因为这里几乎拥有深圳市区最集中、最大规模的农民房,交通方便,住房也相对便宜,也就成为内地初来深圳的寻梦者的基地,绝大部分从外地来深圳的人,或长或短,都有过一段在白石洲生活的记忆。直到今天,还有为数众多的白领一族,在高档写字楼和白石洲终日不见阳光的出租屋之间穿梭,等待着真正融入深圳主流生活的那一天。
七年过去,我已经熟悉了白石洲的每一条大大小小的巷道,就像我已经熟悉了郝蕾的每一个眼神,每一种表情。我遵守着自己的诺言,在生活上关心她,照顾她,承担所有的家务;她体质较弱,在深圳并不寒冷的冬天,她的手脚通常到了半夜还是冰凉。

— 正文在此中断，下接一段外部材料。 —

-- ==== Sys2Proof/Tests/Slice0.lean ====
section
/-! SUPPORT. Tests. Expected words, frames and states are written out from the tables of R58 to R61 and from the vectors of 95_test_vectors.md (parts 1, 2.1 to 2.7); a theorem `witness_X` shows that the hypotheses of the obligation X are met together, clause by clause. -/

namespace Sys2Proof.Tests

open Sys2Proof.Machine Sys2Proof.Safety

/-! ### Helpers -/

/-- The reset state of `CFG_EX` with another sequencing state and one scheduled action. -/
def seqState (p : Phase) (k : BitVec 2) (st : St) (n : Nat) (a : Action) : State :=
  { State.reset with phase := p, initIdx := k, st := st, paceCnt := n, sched := [a] }

/-- Phase RUN, idle, with volume `v` and queue `q`, the Dispatcher scheduled. -/
def running (v : Byte) (q : List MsgWord) : State :=
  { State.reset with phase := .run, initIdx := 2, vol := v, q := q, sched := [.dispatcher] }

/-- The sequencing state and the count after a step. -/
def seqOf (s : State) : Option (Phase × BitVec 2 × St × Nat) :=
  match step s with
  | .next t => some (t.phase, t.initIdx, t.st, t.paceCnt)
  | .fault _ => none
  | .refused _ => none

/-- What a step showed. -/
def shown (s : State) : List Event :=
  match step s with
  | .next t => t.obs
  | .fault _ => []
  | .refused _ => []

/-- `VOL`, the queue's length and the frame handed to the Sink after a step. -/
def sentOf (s : State) : Option (Byte × Nat × List Frame) :=
  match step s with
  | .next t => some (t.vol, t.q.length, sentFrames t.obs)
  | .fault _ => none
  | .refused _ => none

/-- `err_kind` after a step in phase RUN with the given `ST`, if `err_strobe` is 1. -/
def errOf (st : St) (a : Action) : Option (BitVec 1) :=
  match step (seqState .run 2 st 0 a) with
  | .next t => if errStrobe t then errKind t else none
  | .fault _ => none
  | .refused _ => none

/-- What the catalog port shows for a request, under a configuration. -/
def port (c : Config) (sel : BitVec 5) (a b : Word) : List Event :=
  shown { State.resetFor c with sched := [.catalog sel a b] }

/-! ### Decoding: each word written out from R58, R60, R61, R123 -/

theorem test_decode_raw : decode (.request 0x00 0x1234 0xFE56) = .instr (.raw 0x56 false 0x12 0x34) := by decide

theorem test_decode_next : decode (.request 0x01 0 0) = .instr .next := by decide

theorem test_decode_prev : decode (.request 0x02 0xFFFF 0xFFFF) = .instr .prev := by decide

theorem test_decode_playTrack : decode (.request 0x03 0x1234 0xFFFF) = .instr (.playTrack 0x1234) := by decide

theorem test_decode_volInc : decode (.request 0x04 0 0) = .instr .volInc := by decide

theorem test_decode_volDec : decode (.request 0x05 0 0) = .instr .volDec := by decide

theorem test_decode_setVolume : decode (.request 0x06 0x0114 0) = .instr (.setVolume 20) := by decide

theorem test_decode_setEq : decode (.request 0x07 0x1234 0) = .instr (.setEq 0x1234) := by decide

theorem test_decode_loopMode : decode (.request 0x08 0x0102 0) = .instr (.loopMode 0x0102) := by decide

theorem test_decode_selectSource : decode (.request 0x09 0x0103 0) = .instr (.selectSource 3) := by decide

theorem test_decode_standby : decode (.request 0x0A 0 0) = .instr .standby := by decide

theorem test_decode_normal : decode (.request 0x0B 0 0) = .instr .normal := by decide

theorem test_decode_reset : decode (.request 0x0C 0 0) = .instr .reset := by decide

theorem test_decode_resume : decode (.request 0x0D 0 0) = .instr .resume := by decide

theorem test_decode_pause : decode (.request 0x0E 0 0) = .instr .pause := by decide

theorem test_decode_playFolder : decode (.request 0x0F 0xAB02 0xCD0A) = .instr (.playFolder 2 10) := by decide

theorem test_decode_volumeAdjust : decode (.request 0x10 0x011F 0) = .instr (.volumeAdjust 31) := by decide

theorem test_decode_repeatPlay : decode (.request 0x11 0x1234 0) = .instr (.repeatPlay 0x1234) := by decide

theorem test_decode_playMp3Folder : decode (.request 0x12 0x0100 0) = .instr (.playMp3Folder 256) := by decide

theorem test_decode_insertAdvert : decode (.request 0x13 0x1234 0) = .instr (.insertAdvert 0x1234) := by decide

theorem test_decode_playFolderLarge : decode (.request 0x14 0xFF12 0x1345) = .instr (.playFolderLarge 0x12 0x1345) := by decide

theorem test_decode_stopAdvert : decode (.request 0x15 0 0) = .instr .stopAdvert := by decide

theorem test_decode_stop : decode (.request 0x16 0 0) = .instr .stop := by decide

theorem test_decode_repeatFolder : decode (.request 0x17 0x1234 0) = .instr (.repeatFolder 0x1234) := by decide

theorem test_decode_randomAll : decode (.request 0x18 0 0) = .instr .randomAll := by decide

theorem test_decode_repeatCurrent : decode (.request 0x19 0x1234 0) = .instr (.repeatCurrent 0x1234) := by decide

theorem test_decode_setDac : decode (.request 0x1A 0x1234 0) = .instr (.setDac 0x1234) := by decide

theorem test_decode_sleep : decode (.request 0x1B 0xFFFF 0xFFFF) = .instr .sleep := by decide

theorem test_decode_wake : decode (.request 0x1C 0 0) = .instr .wake := by decide

theorem test_decode_msgTrack : decode (.message 0x00005) = .instr (.msgTrack 5) := by decide

theorem test_decode_msgPause : decode (.message 0x1BEEF) = .instr .msgPause := by decide

theorem test_decode_msgResume : decode (.message 0x20000) = .instr .msgResume := by decide

theorem test_decode_msgStop : decode (.message 0x30000) = .instr .msgStop := by decide

theorem test_decode_msgVolup : decode (.message 0x40000) = .instr .msgVolup := by decide

theorem test_decode_msgVoldown : decode (.message 0x50000) = .instr .msgVoldown := by decide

我给她灌热水袋,替她摩擦脚心,用自己的身体替她暖身。这些时候,她会紧紧地依偎着我,感动不已,而我,也体会到了两情缱绻的幸福。
多数时候,多数场合,我都是一个相对沉默的人,给人的第一印象通常是忠厚老实,甚至有点木讷。而与人交往时间久了,很多人发现我其实很健谈,也还有点冷幽默,所以通常会给我贴上闷骚的标签。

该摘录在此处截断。